Note that python code for this model is also available from the book's authors at aima.cs.berkeley.edu/python/mdp.html

## REQUIREMENTS

This gem requires ruby 2.2 or higher.

## INSTALLATION

```
gem install finite_mdp
```

## LICENSE

(The MIT License)

Copyright © 2016 John Lees-Miller

Permission is hereby granted, free of charge, to any person obtaining a copy of this software and associated documentation files (the 'Software'), to deal in the Software without restriction, including without limitation the rights to use, copy, modify, merge, publish, distribute, sublicense, and/or sell copies of the Software, and to permit persons to whom the Software is furnished to do so, subject to the following conditions:

The above copyright notice and this permission notice shall be included in all copies or substantial portions of the Software.

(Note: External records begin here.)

/-- The base rows 0x00 to 0x3F (R95). -/
def decodeX0 (op : Byte) : BaseRow :=
  match fieldZ op with
  | 0 =>
    match fieldY op with
    | 0 => .bare .nop
    | 1 => .imm16 .ldAtA16Sp
    | 2 => .imm8 .stop
    | 3 => .imm8 .jrE8
    | _ => .imm8 (.jrCond (condOfCode (fieldCc op)))
  | 1 =>
    match fieldQ op with
    | 0 => .imm16 (.ldPairImm (pairOfCode (fieldP op)))
    | _ => .bare (.addHlPair (pairOfCode (fieldP op)))
  | 2 =>
    match fieldY op with
    | 0 => .bare .ldAtBcA
    | 1 => .bare .ldAAtBc
    | 2 => .bare .ldAtDeA
    | 3 => .bare .ldAAtDe
    | 4 => .bare .ldAtHlIncA
    | 5 => .bare .ldAAtHlInc
    | 6 => .bare .ldAtHlDecA
    | _ => .bare .ldAAtHlDec
  | 3 =>
    match fieldQ op with
    | 0 => .bare (.incPair (pairOfCode (fieldP op)))
    | _ => .bare (.decPair (pairOfCode (fieldP op)))
  | 4 => .bare (.inc8 (operandOfCode (fieldY op)))
  | 5 => .bare (.dec8 (operandOfCode (fieldY op)))
  | 6 => .imm8 (.ldImm (operandOfCode (fieldY op)))
  | _ =>
    match fieldY op with
    | 0 => .bare .rlca
    | 1 => .bare .rrca
    | 2 => .bare .rla
    | 3 => .bare .rra
    | 4 => .bare .daa
    | 5 => .bare .cpl
    | 6 => .bare .scf
    | _ => .bare .ccf

/-- The base rows 0xC0 to 0xFF (R95). -/
def decodeX3 (op : Byte) : BaseRow :=
  match fieldZ op with
  | 0 =>
    match fieldY op with
    | 4 => .imm8 .ldhAtA8A
    | 5 => .imm8 .addSpE8
    | 6 => .imm8 .ldhAAtA8
    | 7 => .imm8 .ldHlSpE8
    | _ => .bare (.retCond (condOfCode (fieldCc op)))
  | 1 =>
    match fieldY op with
    | 1 => .bare .ret
    | 3 => .bare .reti
    | 5 => .bare .jpHl
    | 7 => .bare .ldSpHl
    | _ => .bare (.pop (stackPairOfCode (fieldP op)))
  | 2 =>
    match fieldY op with
    | 4 => .bare .ldhAtCA
    | 5 => .imm16 .ldAtA16A
    | 6 => .bare .ldhAAtC
    | 7 => .imm16 .ldAAtA16
    | _ => .imm16 (.jpCond (condOfCode (fieldCc op)))
  | 3 =>
    match fieldY op with
    | 0 => .imm16 .jpA16
    | 1 => .extended
    | 2 => .bare (.unused .xD3)
    | 3 => .bare (.unused .xDB)
    | 4 => .bare (.unused .xE3)
    | 5 => .bare (.unused .xEB)
    | 6 => .bare .di
    | _ => .bare .ei
  | 4 =>
    match fieldY op with
    | 4 => .bare (.unused .xE4)
    | 5 => .bare (.unused .xEC)
    | 6 => .bare (.unused .xF4)
    | 7 => .bare (.unused .xFC)
    | _ => .imm16 (.callCond (condOfCode (fieldCc op)))
  | 5 =>
    match fieldY op with
    | 1 => .imm16 .callA16
    | 3 => .bare (.unused .xDD)
    | 5 => .bare (.unused .xED)
    | 7 => .bare (.unused .xFD)
    | _ => .bare (.push (stackPairOfCode (fieldP op)))
  | 6 => .imm8 (.aluImm (aluOfCode (fieldY op)))
  | _ => .bare (.rst (fieldBit op))

/-- The base table (R95), by the fields of R84. -/
def decodeBase (op : Byte) : BaseRow :=
  match fieldX op with
  | 0 => decodeX0 op
  | 1 => .bare (.ld8 (operandOfCode (fieldY op)) (operandOfCode (fieldZ op)))
  | 2 => .bare (.alu8 (aluOfCode (fieldY op)) (operandOfCode (fieldZ op)))
  | _ => decodeX3 op

/-- The extended table (R96), by the fields of R84. -/
def decodeExtended (op2 : Byte) : Instr :=
  match fieldX op2 with
  | 0 => .shift8 (shiftOfCode (fieldY op2)) (operandOfCode (fieldZ op2))
  | 1 => .bit8 (fieldBit op2) (operandOfCode (fieldZ op2))
  | 2 => .res8 (fieldBit op2) (operandOfCode (fieldZ op2))
  | _ => .set8 (fieldBit op2) (operandOfCode (fieldZ op2))

/-- The number of bytes of an instruction, known "from the first byte alone" (R80, R99). -/
def instrLength (op : Byte) : Nat :=
  match decodeBase op with
  | .bare _ => 1
  | .imm8 _ => 2
  | .imm16 _ => 3
  | .extended => 2

/-- Why a list of bytes holds no instruction at its head. Every opcode byte decodes (R99), so only the end of the list can stop
the decoder; a fetch never does, since it always supplies the bytes its opcode asks for. -/
inductive DecodeError where
  /-- The list is empty. -/
  | noOpcode
  /-- The list ends before the operand bytes of its opcode. -/
  | missingOperand (op : Byte)
  /-- The list ends after the prefix 0xCB. -/
  | missingExtendedOpcode
deriving DecidableEq, Repr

THE SOFTWARE IS PROVIDED 'AS IS', WITHOUT WARRANTY OF ANY KIND, EXPRESS OR IMPLIED, INCLUDING BUT NOT LIMITED TO THE WARRANTIES OF MERCHANTABILITY, FITNESS FOR A PARTICULAR PURPOSE AND NONINFRINGEMENT. IN NO EVENT SHALL THE AUTHORS OR COPYRIGHT HOLDERS BE LIABLE FOR ANY CLAIM, DAMAGES OR OTHER LIABILITY, WHETHER IN AN ACTION OF CONTRACT, TORT OR OTHERWISE, ARISING FROM, OUT OF OR IN CONNECTION WITH THE SOFTWARE OR THE USE OR OTHER DEALINGS IN THE SOFTWARE.